Vanaf juli 2022 begon de ECB onder leiding van Christine Lagarde met het verhogen van de belangrijkste rentetarieven om de inflatie in de eurozone te beteugelen. Sindsdien is de herfinancieringsrente voor banken verhoogd naar 4,5% - een waarde die sinds september vastligt. Dit besluit veroorzaakte een snelle stijging van de Euribor-tarieven in deze periode, wat een sterke stijging van de woningbetalingen van Europese gezinnen met een lening met variabele rente (of gemengde variabele periode) veroorzaakte - ook al vertoont de Euribor tekenen van daling nadat de ECB besloot om de rentetarieven sinds oktober ongewijzigd te laten.
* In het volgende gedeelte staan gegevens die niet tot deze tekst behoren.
/-- Settles O56: a one-bit field is a bit of its register, and the others are `getField` at their place. -/
theorem fieldsStandWhereTabled : Obligations.FieldsStandWhereTabled := by
  intro v
  exact ⟨toNat_getField v 1 3, getLsbD_eq_true_iff v 4, getLsbD_eq_true_iff v 5, getLsbD_eq_true_iff v 6,
    getLsbD_eq_true_iff v 7, getLsbD_eq_true_iff v 8, getLsbD_eq_true_iff v 9, getLsbD_eq_true_iff v 10,
    getLsbD_eq_true_iff v 11, toNat_getField v 12 2, getLsbD_eq_true_iff v 14, getLsbD_eq_true_iff v 15,
    getLsbD_zero_eq_true_iff v, toNat_getField v 8 4, getLsbD_zero_eq_true_iff v⟩

end Sys2Proof.Machine
end

section
/-! The state file (10_state), part 3: the commands that write the record leave it valid (R38, R219). -/

namespace Sys2Proof.Machine

/-! ### Digit counts that fit a register -/

/-- A value below 2^64 has at most 20 digits. -/
theorem len10_le_twenty {x : ℕ} (h : x < 2 ^ 64) : len10 x ≤ 20 := by
  rw [len10_le_iff]
  omega

/-- A non-zero value that fits F, with its digit count in N, is a valid record (R16). -/
theorem recOK_word {f : ℕ} (e : Word) (h0 : f ≠ 0) (hf : f < 2 ^ 64) : RecOK (word f) e (word (len10 f)) := by
  have hlen := len10_le_twenty hf
  refine .inr ⟨fun h => h0 ?_, ?_⟩
  · rw [← toNat_word f hf, h]
    rfl
  · rw [toNat_word f hf, toNat_word _ (by omega)]

/-- A power of ten has one digit more than its exponent. -/
theorem len10_pow (p : ℕ) : len10 (10 ^ p) = p + 1 :=
  ((eq_len10_iff (10 ^ p) (p + 1) (by positivity)).mpr ⟨by omega, le_rfl, Nat.pow_lt_pow_right (by decide) (by omega)⟩).symm

/-! ### DNORM and BSEL -/

/-- What DNORM writes is valid (R151). -/
theorem recordOK_dnormRecord {f : ℕ} (e : ℤ) (s : State) (hf : f < 2 ^ 64) : recordOK (dnormRecord f e s) := by
  obtain ⟨-, hr⟩ | ⟨h0, hr⟩ := dnormRecord_cases f e s <;> rw [hr]
  · exact .inl ⟨rfl, rfl, rfl⟩
  · have hpos := Nat.div_pos (Nat.le_of_dvd h0 (tz10_spec f h0).1) (Nat.pow_pos (by decide))
    exact recOK_word _ hpos.ne' ((Nat.div_le_self _ _).trans_lt hf)

/-- The full test takes VB div 4 or its successor (R130). -/
theorem selectFull_cand_le (vb vbl vbr out : ℕ) : (selectFull vb vbl vbr out).cand ≤ vb / 4 + 1 := by
  simp only [selectFull]
  split_ifs <;> simp

/-- No candidate is more than ten above VB div 4 (R130). -/
theorem select_cand_le (vb vbl vbr out : ℕ) : (select vb vbl vbr out).cand ≤ vb / 4 + 10 := by
  have hfull := selectFull_cand_le vb vbl vbr out
  simp only [select]
  split_ifs
  · dsimp only
    omega
  · dsimp only
    omega
  · exact hfull.trans (by omega)
  · exact hfull.trans (by omega)

theorem recordOK_of_bselBody {s t : State} (h : bselBody s = .ok t) : recordOK t := by
  obtain ⟨f, e, n, r, hr, hb, hrecord⟩ := bselBody_eq s
  obtain rfl := Except.ok.inj (hb.symm.trans h)
  obtain ⟨-, rfl, rfl, rfl⟩ | ⟨h0, rfl, rfl, rfl⟩ := hrecord
  · exact .inl ⟨rfl, rfl, rfl⟩
  · have hcand := select_cand_le s.vb.toNat s.vbl.toNat s.vbr.toNat (s.c.toNat % 2)
    have hvb := s.vb.isLt
    exact recOK_word _ h0.ne' (by rw [hr]; omega)

/-! ### SHORTEST -/

/-- Each path of SHORTEST ends in the zero record or in DNORM's (R134). -/
theorem recordOK_of_shortestBody {s t : State} (h : shortestBody s = .ok t) : recordOK t := by
  obtain rfl | ⟨f, hf, rfl⟩ | hgeneral := shortestBody_ok_cases h
  · exact .inl ⟨rfl, rfl, rfl⟩
  · exact recordOK_dnormRecord _ _ hf
  · obtain ⟨_, _, _, s4, -, -, -, -, hdnorm⟩ := (generalPath_ok_iff s t).mp hgeneral
    obtain rfl := Except.ok.inj hdnorm
    exact recordOK_dnormRecord _ _ s4.f.isLt

/-! ### RNDP -/

/-- What `round` returns is zero, or a value that fits F with its digit count (R158). -/
def Rounded.Valid (r : Rounded) : Prop := (r.f = 0 ∧ r.e = 0 ∧ r.n = 0) ∨ (r.f ≠ 0 ∧ r.f < 2 ^ 64 ∧ r.n = len10 r.f)

theorem Rounded.Valid.recOK {r : Rounded} (h : r.Valid) : RecOK (word r.f) (u64 r.e) (word r.n) := by
  obtain ⟨hf, he, hn⟩ | ⟨h0, hf, hn⟩ := h
  · rw [hf, he, hn]
    exact .inl ⟨rfl, rfl, rfl⟩
  · rw [hn]
    exact recOK_word _ h0 hf

/-- An n-digit f without its last n - p digits has p digits. -/
theorem div_pow_bounds {f n p : ℕ} (h0 : f ≠ 0) (hn : n = len10 f) (hp : p < n) :
    f / 10 ^ (n - p) < 10 ^ p ∧ (p ≠ 0 → 10 ^ (p - 1) ≤ f / 10 ^ (n - p)) := by
  obtain ⟨-, hlow, hhigh⟩ := (eq_len10_iff f n h0).mp hn
  refine ⟨?_, fun hp0 => ?_⟩
  · rwa [Nat.div_lt_iff_lt_mul (by positivity), ← pow_add, Nat.add_sub_cancel' hp.le]
  · rwa [Nat.le_div_iff_mul_le (by positivity), ← pow_add, show p - 1 + (n - p) = n - 1 by omega]

/-- Rounding a valid record to fewer digits: the carry gives a power of ten, and any other non-zero result has p digits. -/
theorem roundDrop_valid {f n p : ℕ} (e : ℤ) (jdk : Bool) (h0 : f ≠ 0) (hf : f < 2 ^ 64) (hn : n = len10 f) (hp : p < n) :
    (roundDrop f e n p jdk).Valid := by
  obtain ⟨hlt, hge⟩ := div_pow_bounds h0 hn hp
  obtain ⟨-, hlow, -⟩ := (eq_len10_iff f n h0).mp hn
  have hpow : 10 ^ p < 2 ^ 64 := ((Nat.pow_le_pow_right (by decide) (by omega)).trans hlow).trans_lt hf
  have hup : (if 10 ^ (n - p) ≤ 2 * (f % 10 ^ (n - p)) then 1 else 0) ≤ 1 := by split <;> omega
  simp only [roundDrop]
  generalize (if 10 ^ (n - p) ≤ 2 * (f % 10 ^ (n - p)) then 1 else 0) = up at hup
  generalize f / 10 ^ (n - p) = qt at hlt hge
  split_ifs with hzero hcarry hjdk
  · exact .inl ⟨rfl, rfl, rfl⟩
  · refine .inr ⟨by positivity, (Nat.pow_le_pow_right (by decide) (Nat.sub_le p 1)).trans_lt hpow, ?_⟩
    rw [len10_pow, Nat.sub_add_cancel hjdk.2]
  · exact .inr ⟨by positivity, hpow, (len10_pow p).symm⟩
  · have hp0 : p ≠ 0 := by rintro rfl; omega
    have hsig : qt + up < 10 ^ p := by omega
    have hlen := (eq_len10_iff _ p hzero).mpr ⟨by omega, (hge hp0).trans (by omega), hsig⟩
    exact .inr ⟨hzero, hsig.trans hpow, hlen⟩

/-- RNDP rounds a valid record to a valid one (R161). -/
theorem roundRecord_valid {f n : ℕ} (e p : ℤ) (jdk : Bool) (hf : f < 2 ^ 64) (hn : f ≠ 0 → n = len10 f) :
    (roundRecord f e n p jdk).Valid := by
  unfold roundRecord
  split_ifs with hzero hkeep
  · exact .inl ⟨rfl, rfl, rfl⟩
  · have h0 : f ≠ 0 := fun h => hzero (.inl h)
    exact .inr ⟨h0, hf, hn h0⟩
  · have h0 : f ≠ 0 := fun h => hzero (.inl h)
    exact roundDrop_valid e jdk h0 hf (hn h0) (by omega)

theorem recordOK_of_rndpBody {s t : State} (h : rndpBody s = .ok t) : recordOK t := by
  obtain ⟨hrec, r, hr, hb⟩ | ⟨-, hb⟩ := rndpBody_cases s
  · obtain rfl := Except.ok.inj (hb.symm.trans h)
    have hlen : s.f.toNat ≠ 0 → s.n.toNat = len10 s.f.toNat := fun h0 =>
      hrec.elim (fun hz => absurd (congrArg BitVec.toNat hz.1) h0) And.right
    have hvalid : r.Valid := hr ▸ roundRecord_valid (s64 s.e) (s64 s.p) (ctrlJdk s.ctrl) s.f.isLt hlen
    exact hvalid.recOK
  · cases hb.symm.trans h

/-! ### DIGITS -/

/-- DIGITS recounts N, which makes any record valid but one with F = 0 and E other than 0 (R154, R219). -/
theorem recordOK_digitsWrites {s : State} (h : ¬(s.f = 0 ∧ s.e ≠ 0)) : recordOK (digitsWrites s) := by
  by_cases h0 : s.f = 0
  · have he : s.e = 0 := not_not.mp fun he => h ⟨h0, he⟩
    exact .inl ⟨h0, he, by rw [digitsWrites, State.setDigits_n, h0]; rfl⟩
  · have hlen := len10_le_twenty s.f.isLt
    exact .inr ⟨h0, toNat_word _ (by omega)⟩

/-! ### The record after a command -/

/-- A gated command that leaves no fault has run its body. -/
theorem commandBody_of_exec {i : Instr} {s t : State} (hclr : i ≠ .errclr) (hrst : i ≠ .srst)
    (hs : statusErr s.status = false) (h : exec i s = .next t) (ht : statusErr t.status = false) :
    commandBody i s = .ok t := by
  obtain ⟨rfl, -⟩ | ⟨rfl, -⟩ | ⟨-, -, he⟩ := exec_cases i s
  · exact absurd rfl hclr
  · exact absurd rfl hrst
  · obtain rfl := Host.Outcome.next.inj (he.symm.trans h)
    obtain ⟨hfault, -⟩ | ⟨-, u, hb, hc⟩ | ⟨-, x, -, hc⟩ := command_cases i (commandBody i) s
    · exact absurd hfault (by rw [State.faultStands, hs]; exact Bool.false_ne_true)
    · rw [hc, hb]
    · rw [hc, State.raise_status, statusErr_statusFaulted] at ht
      cases ht

/-- Settles O48: each of the five bodies leaves a valid record. -/
theorem commandsLeaveValidRecord : Obligations.CommandsLeaveValidRecord := by
  intro i s t hi hs h ht hdigits
  have hbody := commandBody_of_exec (by rintro rfl; simp at hi) (by rintro rfl; simp at hi) hs h ht
  simp only [List.mem_cons, List.not_mem_nil, or_false] at hi
  obtain rfl | rfl | rfl | rfl | rfl := hi
  · exact recordOK_of_bselBody hbody
  · exact recordOK_of_shortestBody hbody
  · obtain rfl := Except.ok.inj hbody
    exact recordOK_dnormRecord _ _ s.f.isLt
  · exact recordOK_of_rndpBody hbody
  · obtain rfl := Except.ok.inj hbody
    exact recordOK_digitsWrites (hdigits rfl)

end Sys2Proof.Machine
end

section
/-! The host port (20_memory): which reads and writes repeat (R64), bus accesses (R62, R63), and that every transaction completes
(R69, R250). -/

namespace Sys2Proof.Machine

/-! ### A write to CMD -/

/-- Settles O5: a write to CMD is the command its word decodes to. -/
theorem stepRunsDecodedCommand : Obligations.StepRunsDecodedCommand := by
  intro s w i rest hp hdecode
  rw [step_of_pending hp]
  obtain ⟨-, hw⟩ | ⟨h2, -⟩ | ⟨h2, -⟩ := serve_write_cases 2 w { s with pending := rest }
  · rw [hw, runCommand, hdecode]
  · exact absurd rfl h2
  · exact absurd rfl h2

/-! ### Repeated accesses -/

/-- Writing a field again with the same value changes nothing. -/
theorem putField_putField_self (w : Word) (lo : ℕ) {n : ℕ} (x : BitVec n) (hn : lo + n ≤ 64) :
    putField (putField w lo x) lo x = putField w lo x := by
  refine BitVec.eq_of_getLsbD_eq fun i _ => ?_
  rw [getLsbD_putField _ _ _ _ hn, getLsbD_putField _ _ _ _ hn]
  split <;> rfl

theorem writeCtrl_writeCtrl_self (ctrl v : Word) : writeCtrl (writeCtrl ctrl v) v = writeCtrl ctrl v :=
  putField_putField_self _ _ _ (by decide)

theorem writeFlags_writeFlags_self (flags v : Word) : writeFlags (writeFlags flags v) v = writeFlags flags v :=
  putField_putField_self _ _ _ (by decide)

/-- Storing a value again changes nothing: a register takes its field of the value whatever it held (R22, R28). -/
theorem store_store_self (s : State) (r : Reg) (v : Word) : (s.store r v).store r v = s.store r v := by
  cases r
  case ctrl => exact congrArg (fun c => { s with ctrl := c }) (writeCtrl_writeCtrl_self s.ctrl v)
  case flags => exact congrArg (fun f => { s with flags := f }) (writeFlags_writeFlags_self s.flags v)
  all_goals rfl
Volgens een rapport van Idealista hebben deze renteverhogingen van de ECB in de afgelopen anderhalf jaar de jaarlijkse renterekening voor gezinnen in heel Europa verslechterd. Uit het vorige week gepubliceerde IMF-rapport blijkt echter dat deze stijging van de hypotheekschuld van particulieren zich ongelijk over de verschillende landen heeft verspreid en vooral Portugese gezinnen heeft getroffen. Sinds juli 2022 tot nu toe is de stijging van de hypotheekschuld van Portugese gezinnen gelijk aan ongeveer 1,3% van het bruto binnenlands product (bbp) - de hoogste waarde van de 18 geanalyseerde landen in de eurozone. Het tweede land dat het meest te lijden heeft van de renteverhoging door de ECB is Finland, gevolgd door Estland, zo blijkt uit de gegevens.

De gezinnen die het minst last lijken te hebben van de renteverhoging door de ECB wonen in Malta, Frankrijk en Duitsland, waar de stijging van de kosten voor woningleningen bijna 0% van het BBP bedraagt, geeft het IMF-rapport ook aan.